Introduction to Shouse, Claude F. “The Writing Laboratory in Colleges and Universities.” Diss. University of Southern California, 1953.

Following World War II and a great jump in college enrollments compared to pre-war levels, higher education had a dilemma. Students were from more varied backgrounds with more varied levers of preparation—particularly when it came to writing—than ever before. One way to answer these challenges was to turn to one-to-one teaching of writing to complement first-year composition classes. These “writing laboratories” were not a new phenomenon; Warner Taylor had identified six “English Clinics” in his 1929 survey of composition practices nationwide, but in the late 1940s enthusiasm for the concept and exigency of need resulted in widespread proliferation. One example of this acceptance is that, starting in 1949, six of the first seven meetings of the Conference on College Composition and Communication featured workshops on writing centers/laboratories/clinics. Such entities represented one answer to the question of how best to teach students to write.

Enter Claude Fiero Shouse. An English instructor and founder of the Writing Laboratory at San Diego State College (now University) in 1947 and a PhD student at the University of Southern California starting in 1949, Shouse focused his dissertation research on documenting the extent of the writing laboratory phenomenon.

Shouse’s method was first to contact the registrars of the 820 accredited American colleges and universities in existence in 1951. He received replies from 625 (or 76%), and of these, 110 registrars indicated that their institutions had writing laboratories or equivalent services (Shouse defined writing laboratories as “special services provided by the school to supplement or replace the regular composition course” [6-7]). To survey the field, Shouse developed a 19-page questionnaire covering topics such as “the integration of laboratories with their respective institutions,” “staffing and equipment,” and “laboratory procedures.” Shouse then sent his questionnaire to the directors of these writing labs, as well as to another 31 institutions he had identified as possibly having tutorial support in writing. Of these 141 institutions, 119 replied, and of this total 60 writing laboratory directors completed Shouse’s questionnaire in enough detail to be included in his study (for a list of those institutions, see Lerner).

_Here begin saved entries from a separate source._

-- ==== Sys2Proof/Machine/Clock.lean ====
section
/-! DEFINITION. One arithmetic cycle of 800 MHz (R2): what counts cycles, and what the end of a cycle settles (R295, R307,
R309). -/

namespace Sys2Proof.Machine

/-- A freeze counts its cycles (R24). -/
def Freeze.tick (f : Freeze) : Freeze := { f with cycles := f.cycles + 1 }

/-- A core at the end of a cycle: its sequencers that were stopping have stopped, and the next cycle is open to all. -/
def Core.tick (c : Core) : Core :=
  let stop (q : Seq) : Seq := { if q.run = .stopping then q.stop else q with issued := false }
  { c.mapSeqs stop with
    flight := if c.c.run = .stopping then [] else c.flight
    freeze := c.freeze.map Freeze.tick
    last := 0 }

/-- A running node's budget counts (R141), but not while its save waits for proofer commands (R243). -/
def Entry.tick (e : Entry) (proofWait : Bool) : Entry :=
  if e.phase = .running && !proofWait then { e with used := e.used + 1 } else e

/-- The save of an entry's gang waits for proofer commands of its cores (R243). -/
def State.proofWait (s : State) (e : Entry) : Bool := e.stopped && e.cores.any s.proofBusy

/-- A queue of a core can neither start a command nor retire one: what its commands access has been accessed (R309). -/
def State.queueQuiet (s : State) (g : Nat) (q : Queue) : Bool :=
  let e := (s.core g).queue q
  !(s.engineRuns g q
    && ((match e.next with | some x => s.canStart g q x | none => false)
      || (match e.cmds.find? fun x => !x.cmd.isKat with | some x => x.started && s.ringTurn g x | none => false)))

/-- The accesses of a core that has stopped are complete (R309): its posted operations have been applied, and no engine
command goes on. -/
def State.quiet (s : State) (g : Nat) : Bool :=
  (s.core g).posted.isEmpty && [Queue.l, .s, .m].all (s.queueQuiet g)

/-- A record may be written. -/
def State.dueReady (s : State) (d : Due) : Bool := d.cores.all s.quiet

/-- The order of records that reach one queue in one cycle (R309). -/
def Due.key (d : Due) : Nat := (d.record.cid * 128 + d.record.cor) * 16 + d.record.unit

/-- Inserts a record behind those of its place in the order. -/
def insertDue (d : Due) : List Due → List Due
  | [] => [d]
  | x :: xs => if x.key ≤ d.key then x :: insertDue d xs else d :: x :: xs

/-- The records that may be written are written, in order (R309); the rest wait. -/
def State.writeDue (s : State) : State :=
  let ready := s.due.filter s.dueReady
  let rest := (s.due.filter fun d => !s.dueReady d).map fun d => { d with now := false }
  (ready.foldl (fun l d => insertDue d l) []).foldl (fun s d => s.writeRecord d.part d.cluster d.record) { s with due := rest }

/-- An IDLE island runs again within 2 µs of an access (R337). -/
def Island.tick (x : Island) (now : Nat) : Island :=
  match x.asked with
  | some t => if x.state = 1 ∧ t + 1600 ≤ now then x.woken else x
  | none => x

/-- One arithmetic cycle passes: what counts cycles counts it, LATE is set at its time (R330), and the cycle's bucket events
and records are settled. -/
def State.tick (s : State) : State :=
  ({ s with
    clock := s.clock + 1
    pos := 0
    islands := s.islands.map fun e => (e.1, e.2.tick (s.clock + 1))
    cores := s.cores.map fun c => (c.1, c.2.tick)
    disp := { s.disp with pool := s.disp.pool.map fun e => (e.1, e.2.tick (s.proofWait e.2)) } } : State).evcLate.settleFills.writeDue

end Sys2Proof.Machine
end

Shouse’s findings offer an intriguing snapshot of one-to-one writing instruction at the time. Some of his findings include:

  • The distribution between public and private institutions having writing laboratories was fairly even: 57.6% public and 43.3% private.
  • The most prevalent type of writing laboratory (76% of total) was one that was “available, for the most part, to all students on a college-wide basis,” and the least likely (6% of total) was a “remedial laboratory on sub-freshman level.”
  • The sixty colleges and universities reported 21 different names for their writing laboratories though 53 institutions used the words “laboratory” or “clinic” in those names. “The Writing Laboratory” was the most popular name, occurring 16 times.
  • Twenty-two or more than 33% of the laboratories were staffed by only one instructor. Nine more had only a two-person staff.
  • Only one Writing Laboratory, at San Francisco State, reported the use of undergraduate peer tutors.
  • Among the total 120 staff members from all writing laboratories, 48 held the rank of instructor and 43 held faculty rank.

Shouse’s survey results comprise the bulk of his dissertation, but some additional components offer a rich set of artifacts of writing instruction at the time.  These include a thorough review of the literature, floor plans of two different laboratories, a transcript of a tutorial, writing laboratory forms and handouts, and lists of instructional materials.

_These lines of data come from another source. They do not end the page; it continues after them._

namespace Sys2Proof.Machine

/-- Changes the root core. -/
def State.onRoot (s : State) (f : Root → Root) : State := { s with root := f s.root }

/-- Extends measurement register i with a digest (R332). -/
def Root.extend (r : Root) (i : Fin 8) (digest : List Byte) : Root :=
  { r with meas := r.meas.set i.val (sha256 (r.meas.get i ++ digest)) i.isLt }

/-- Changes the identity element: its generations move on by 2 if a value changes (R343). -/
def Identity.update (x : Identity) (f : Identity → Identity) : Identity :=
  let y := f x
  if y = x then x else { y with gen := (x.gen + 2) % 2 ^ 32, gen2 := (x.gen + 2) % 2 ^ 32 }

/-- The same, in the machine. -/
def State.identify (s : State) (f : Identity → Identity) : State :=
  s.onRoot fun r => { r with identity := r.identity.update f }

/-! ### Power-on (R331, R332, R334) -/

/-- The machine after a power-on: what is in flash and the identity element stays, the boot ROM measures itself, and a
nonce is issued. `agenda`, `free` and `sent` are the model's own. -/
def State.powerOn (s : State) : State :=
  let r : Root := { boot := s.root.boot, minVer := s.root.minVer, identity := s.root.identity
                    unsealed := Config.unseals s.free, nonce := some (Config.nonce s.free) }
  let t := { State.reset with agenda := s.agenda, free := s.free + 1, sent := s.sent, root := r.extend 0 Config.romDigest }
  if r.unsealed then t else t.send (.pldm [])

/-- power-on. -/
def execPowerOn (s : State) : Host.Outcome State Fault Refusal := .next s.powerOn

/-! ### The configuration record (R333) -/

/-- n bytes of a record from an offset, as a number. -/
def cfgNum (body : List Byte) (off n : Nat) : Nat := ofBytes ((body.drop off).take n)

/-- The limits of a configuration record's body. -/
def configOk (body : List Byte) : Bool :=
  let zero (lo hi : Nat) : Bool := ((body.drop lo).take (hi - lo)).all (· == 0)
  body.length == 4096 && cfgNum body 0 4 == 0x00524643 && zero 8 16 && zero 53 54 && zero 56 64 && zero 104 4096
    && !(cfgNum body 48 2 == 0) && decide (30 ≤ cfgNum body 50 2) && decide (cfgNum body 50 2 ≤ 46)
    && (cfgNum body 52 1 == 1 || cfgNum body 52 1 == 2)
    && (List.range 4).all fun g => !(cfgNum body (64 + 10 * g + 8) 2 == 0)

/-- Applies a record: it raises the least version, and CFGD names it. -/
def State.applyConfig (s : State) (body : List Byte) : State :=
  (s.onRoot fun r => { r with config := body, minVer := max r.minVer (cfgNum body 4 4) }).identify fun x =>
    { x with cfgd := sha256 body }

/-! ### The work of the steps (R335) -/

/-- An optional step. -/
def optionalStep (n : Nat) : Bool := n == 21 || n == 22
/-- A step with an alternate. -/
def hasAlternate (n : Nat) : Bool := !(n == 2) && !optionalStep n

/-- Asks for islands to run. -/
def State.runIslands (s : State) (is : List Nat) : State :=
  is.foldl (fun s i => s.setIsland i { s.island i with target := 2 }) s

/-- A memory link trains at a rate: it has a module, and its channels come up (R323). -/
def linkTrains (rate n : Nat) : Bool :=
  let (m0, m1, ok) := Config.modules n rate
  ok && !(decide (m0 = .none) && decide (m1 = .none))

/-- MLS of a link after training (R323-R325): a link that fails is ABSENT and its partner CARRY; CH has a bit for each
channel with a module, and CAPG is what its modules hold. -/
def trainedLink (rate n : Nat) : Nat :=
  let (m0, m1, _) := Config.modules n rate
  let ch := (!decide (m0 = .none)).toNat + (!decide (m1 = .none)).toNat * 2
  if linkTrains rate n then
    2 + (if linkTrains rate (if n % 2 = 0 then n + 1 else n - 1) then 0 else 2 ^ 8) + ch * 2 ^ 10 + 2 * 2 ^ 12 + rate * 2 ^ 16
      + (m0.gib + m1.gib) * 2 ^ 32
  else 2 * 2 ^ 8

/-- Memory-link training: every link at the record's rate, or as alternate 8,800 MT/s with one link of a pair enough. -/
def State.trainLinks (s : State) (alt : Bool) : Option State :=
  let rate := if alt then 1 else s.cfgField 52 1
  let ok := linkTrains rate
  if (if alt then (List.range 16).all fun j => ok (2 * j) || ok (2 * j + 1) else (List.range 32).all ok) then
    let s := (List.range 32).foldl (fun s n => s.setMls n (trainedLink rate n)) s
    some (s.identify fun x => { x with absent := ((List.range 32).map fun n => if s.linkMode n = 2 then 2 ^ n else 0).sum })
  else none

/-- LEFTOUT after a cluster's step. -/
def State.markLeftOut (s : State) : State :=
  s.identify fun x => { x with leftout := ((List.range numClusters).map fun c => if s.leftOut c then 2 ^ c else 0).sum }

/-- A stage whose signature holds is measured and runs (R331). -/
def State.stage (s : State) (image sig : List Byte) (reg : Fin 8) : Option State :=
  if Config.signatureHolds (sha256 image) sig then some (s.onRoot fun r => r.extend reg (sha256 image)) else none

/-- Where the hypervisor is loaded and entered: a physical address of device memory (log 90). -/
def hypervisorEntry : Nat := 4 * (Config.hypervisor % 2 ^ 49)

/-- A hearth core begins at an address, at level H. -/
def Hearth.startAt (x : Hearth) (pc : W64) : Hearth := { x with lv := 2, seq := { x.seq with pc := pc, run := .running } }

/-- The hypervisor is loaded, and the hearth cores run it at level H (R331). -/
def State.runHypervisor (s : State) (image : List Byte) : State :=
  let t := { s with mem := Mem.writeBytes s.mem hypervisorEntry image }
  (List.range numHearths).foldl (fun s h => s.setHearth h ((s.hearth h).startAt (w64 hypervisorEntry))) t

/-- A hearth core begins at an address, at level S for a partition. -/
def Hearth.startSystem (x : Hearth) (p : Nat) (pc : W64) : Hearth :=
  { x with lv := 1, ie := false, hpart := p, seq := { x.seq with pc := pc, wait := none, held := none, run := .running } }

/-- Partition p's system image is loaded, and hearth core p, one for each partition, runs it at level S (R331, log 90). -/
def State.runSystem (s : State) (p : Nat) (image : List Byte) : State :=
  let x := Config.systemImage p
  { s with mem := Mem.writeBytes s.mem (256 * (x.1 % 2 ^ 43)) image }.setHearth p ((s.hearth p).startSystem p (w64 (4 * x.2)))

/-- Cluster c is left out of this start: its island stays OFF, and it joins no partition. -/
def State.leaveOut (s : State) (c : Nat) : State :=
  s.onRoot fun r => { r with left := if r.left.contains c then r.left else c :: r.left }

/-- The work of step n in its alternate or first form; none where it does not finish. The image is the copy that the form
reads from flash: A, or as the alternate B; `forms` keeps which form ran, for step 3 whether each UCIe link has half its
lanes. -/
def State.bootWork (s : State) (n : Nat) (alt : Bool) (image sig : List Byte) (passed : Bool) : Option State :=
  let s := s.onRoot fun r => { r with forms := r.forms.set n alt }
  let ifPassed (t : State) : Option State := if passed then some t else none
  match n with
  | 0 => s.stage image sig 1
  | 1 =>
    if configOk image ∧ s.root.minVer ≤ cfgNum image 4 4 then (s.stage image sig 2).map fun t => t.applyConfig image else none
  | 2 => ifPassed (s.runIslands ([31, 29, 30] ++ (List.range 4).flatMap fun d => [7 * d + 6, 7 * d + 4, 7 * d + 5]))
  | 3 => ifPassed s
  | 4 => if passed then s.trainLinks alt else none
  | 21 => ifPassed s
  | 22 => ifPassed s
  | 23 => (s.stage image sig 3).map fun t => t.runHypervisor image
  | n => if alt then some (s.leaveOut (n - 5)).markLeftOut else ifPassed (s.runIslands [islandOf (n - 5)]).markLeftOut

/-! ### The start record (R335) -/

/-- What the start record decides of a step. -/
inductive Plan where
  | run | skip | stop
  deriving DecidableEq, Repr

/-- The decision before step n, and the entry with it. -/
def Boot.plan (b : Boot) (n : Nat) : Boot × Plan :=
  let streak := if b.begun && !b.done then min 2 (b.streak + 1) else 0
  if streak = 2 then
    if optionalStep n then ({ b with streak := 0 }, .skip)
    else if !b.alt && hasAlternate n then ({ b with alt := true, streak := 0 }, .run)
    else ({ b with streak := 2 }, .stop)
  else ({ b with streak := streak }, .run)

/-- Replaces an entry of the start record. -/
def State.setBoot (s : State) (n : Nat) (b : Boot) : State := s.onRoot fun r => { r with boot := r.boot.set n b }
/-- Boot goes on to the next step. -/
def State.nextStep (s : State) : State := s.onRoot fun r => { r with step := r.step + 1 }

/-- One step of the start record. -/
def State.bootRecord (s : State) (n : Nat) (image sig : List Byte) (passed : Bool) : State :=
  match (s.root.boot.getD n {}).plan n with
  | (b, .skip) => (s.setBoot n b).nextStep
  | (b, .stop) => ((s.setBoot n b).onRoot fun r => { r with recovery := true }).send (.pldm [BitVec.ofNat 8 n])
  | (b, .run) =>
    let b := { b with begun := true, done := false }
    let t := s.setBoot n b
    match t.bootWork n b.alt image sig passed with
    | some u => (u.setBoot n { b with done := true }).nextStep
    | none => t.onRoot fun r => { r with stopped := true }

/-- boot step: steps 0 to 23, then the partition images in partition order; one whose signature fails is neither measured nor
loaded, and does not run (R331). -/
def execBootStep (image sig : List Byte) (passed : Bool) (s : State) : Host.Outcome State Fault Refusal :=
  let r := s.root
  if r.nonce.isNone || r.recovery || r.stopped || decide (24 + numParts ≤ r.step) then .next s
  else if r.step < 24 then .next (s.bootRecord r.step image sig passed)
  else .next (match s.stage image sig 4 with
    | some t => (t.runSystem (r.step - 24) image).nextStep
    | none => s.nextStep)

/-- ALT clear: a signed management command. -/
def execAltClear (command : List Byte) (s : State) : Host.Outcome State Fault Refusal :=
  match Config.altCommand command with
  | some n => .next (s.setBoot n { s.root.boot.getD n {} with alt := false })
  | none => .next (s.send .refused)

/-! ### Debug (R339, R340) -/

/-- debug token: signed by the key of DBGKEY, naming this device and the nonce of this start. -/
def execDebugToken (token : List Byte) (s : State) : Host.Outcome State Fault Refusal :=
  match s.root.nonce with
  | none => .next (s.send .refused)
  | some n =>
    if !s.root.config.isEmpty && Config.tokenOk ((s.root.config.drop 16).take 32) n token then
      .next (s.onRoot fun r => { r.extend 7 (sha256 token) with token := some token })
    else .next (s.send .refused)

/-- A secure partition (R333). -/
def State.secure (s : State) (p : Nat) : Bool := fld (s.cfgField 54 2) p 1 == 1

/-- The debug state grants halting, stepping, reads and writes of a partition. -/
def State.mayDebug (s : State) (p : Nat) : Bool :=
  (match s.root.token with
    | some t => !s.secure p || Config.tokenNames t p
    | none => false)
    || (bf (s.part p).pdbg 0 1 == 1 && !s.secure p)

/-- An access to what an island holds: an IDLE island wakes, and one that is not running is refused. -/
def State.onIsland (s : State) (i : Nat) (f : State → State) : State :=
  match (s.island i).state with
  | 1 => f (s.wake i)
  | 2 => f s
  | _ => s.send .refused

/-- An access to a core of a partition that may be debugged. -/
def State.onCore (s : State) (g : Nat) (f : State → State) : State :=
  match s.partOf (cidOf g) with
  | some p => if g < numCores ∧ s.mayDebug p = true then s.onIsland (islandOf (cidOf g)) f else s.send .refused
  | none => s.send .refused

/-- An access to a byte of a save slot (R292). -/
def State.onSave (s : State) (p slot off : Nat) (f : Nat → State → State) : State :=
  let k := (s.part p).psave.toNat + slot * 0x200000 + off
  if (s.part p).pstate ≠ 0 ∧ s.mayDebug p = true ∧ slot < (s.part p).psaven.toNat ∧ off < 0x200000 ∧ k < s.capacity then
    s.onIsland (7 * (s.linkOf k / 8) + 5) (f k)
  else s.send .refused

/-- Every island but the hub's is OFF. -/
def State.standby (s : State) : Bool := (List.range 32).all fun i => i == 28 || (s.island i).state == 0

/-- The identity element (R342). -/
def State.identityBytes (s : State) : List Byte :=
  let x := s.root.identity
  toBytes 4 x.gen ++ toBytes 4 1 ++ List.replicate 8 0 ++ (List.range 32).map Config.boardSerial
    ++ (List.range 16).map Config.deviceSerial ++ (List.range 32).map Config.identityKey ++ x.cfgd
    ++ toBytes 2 x.leftout ++ toBytes 4 x.absent ++ List.replicate 3958 0 ++ toBytes 4 x.gen2

/-- The status of the start record. -/
def State.startRecord (s : State) : List Byte :=
  (List.range 24).map fun n =>
    let b := s.root.boot.getD n {}
    BitVec.ofNat 8 (b.begun.toNat + b.done.toNat * 2 + b.alt.toNat * 4 + b.streak * 8)

/-- A list of n items with item e replaced; items past the end read as 0. -/
def putItem {w : Nat} (n e : Nat) (x : BitVec w) (l : List (BitVec w)) : List (BitVec w) :=
  (List.range n).map fun i => if i = e then x else (l[i]?).getD 0

/-- The value that an operation in flight brings: its scalar, predicates or special register, or a lane. -/
def Landing.value (e : Nat) : Landing → W64
  | .sreg _ x => x
  | .preg _ b => w64 b.toNat
  | .preds x => x
  | .csr _ x => x
  | .vec _ xs => ((xs[e]?).getD 0).setWidth 64
  | _ => 0

/-- The same operation with another value. -/
def Landing.withValue (e : Nat) (v : W64) : Landing → Landing
  | .sreg d _ => .sreg d v
  | .preg d _ => .preg d (v.getLsbD 0)
  | .preds _ => .preds v
  | .csr n _ => .csr n v
  | .vec r xs => .vec r (putItem xs.length e (v.setWidth 32) xs)
  | x => x

/-- A field of a queued command (R217): whether it stands there and has started, its address, its place in command order, and
one more than the count of the slot it has claimed. -/
def QCmd.field (x : QCmd) (f : Nat) : W64 :=
  match f with
  | 0 => w64 (1 + 2 * x.started.toNat)
  | 1 => x.pc
  | 2 => w64 x.order
  | _ => match x.claim with | some c => w64 (c.2.2 + 1) | none => 0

In his conclusion, Shouse offers a claim that will sound quite familiar to contemporary writing center tutors and directors:

“The writing laboratory is needed and desirable in colleges and universities of any type or size. It has been shown in this study that teachers and students alike almost universally acclaim the writing laboratory as a place where the student frustrated by his composition course or by his inability to write well in other courses many find individualized help” (266).

Fifty-seven years later, the “frustration” might hopefully be replaced with “cooperation” between first-year composition and the writing center, but the recognition of the power of one-to-one instruction remains.

Finally, my finding of Shouse’s dissertation is testament to the difficulties and serendipity of historical research. I first found the citation while poking around on Dissertation Abstracts International, but the listing did not contain an abstract nor was it available to purchase from UMI. However, a Google search turned up another Claude Shouse, and a few emails later, I was in contact with Claude Shouse’s son. That, in turn, led me to Shouse’s daughter, Mary (Shouse) Benson, who still had her father’s dissertation and generously sent me a copy. I am indebted to both.

Neal Lerner, July 2010

Works Cited

Lerner, Neal. “Writing Laboratories Circa 1953.” Writing Lab Newsletter 27.6 (2003): 1-5.

Taylor, Warner. A National Survey of Conditions in Freshman English. Madison: University of Wisconsin, 1929.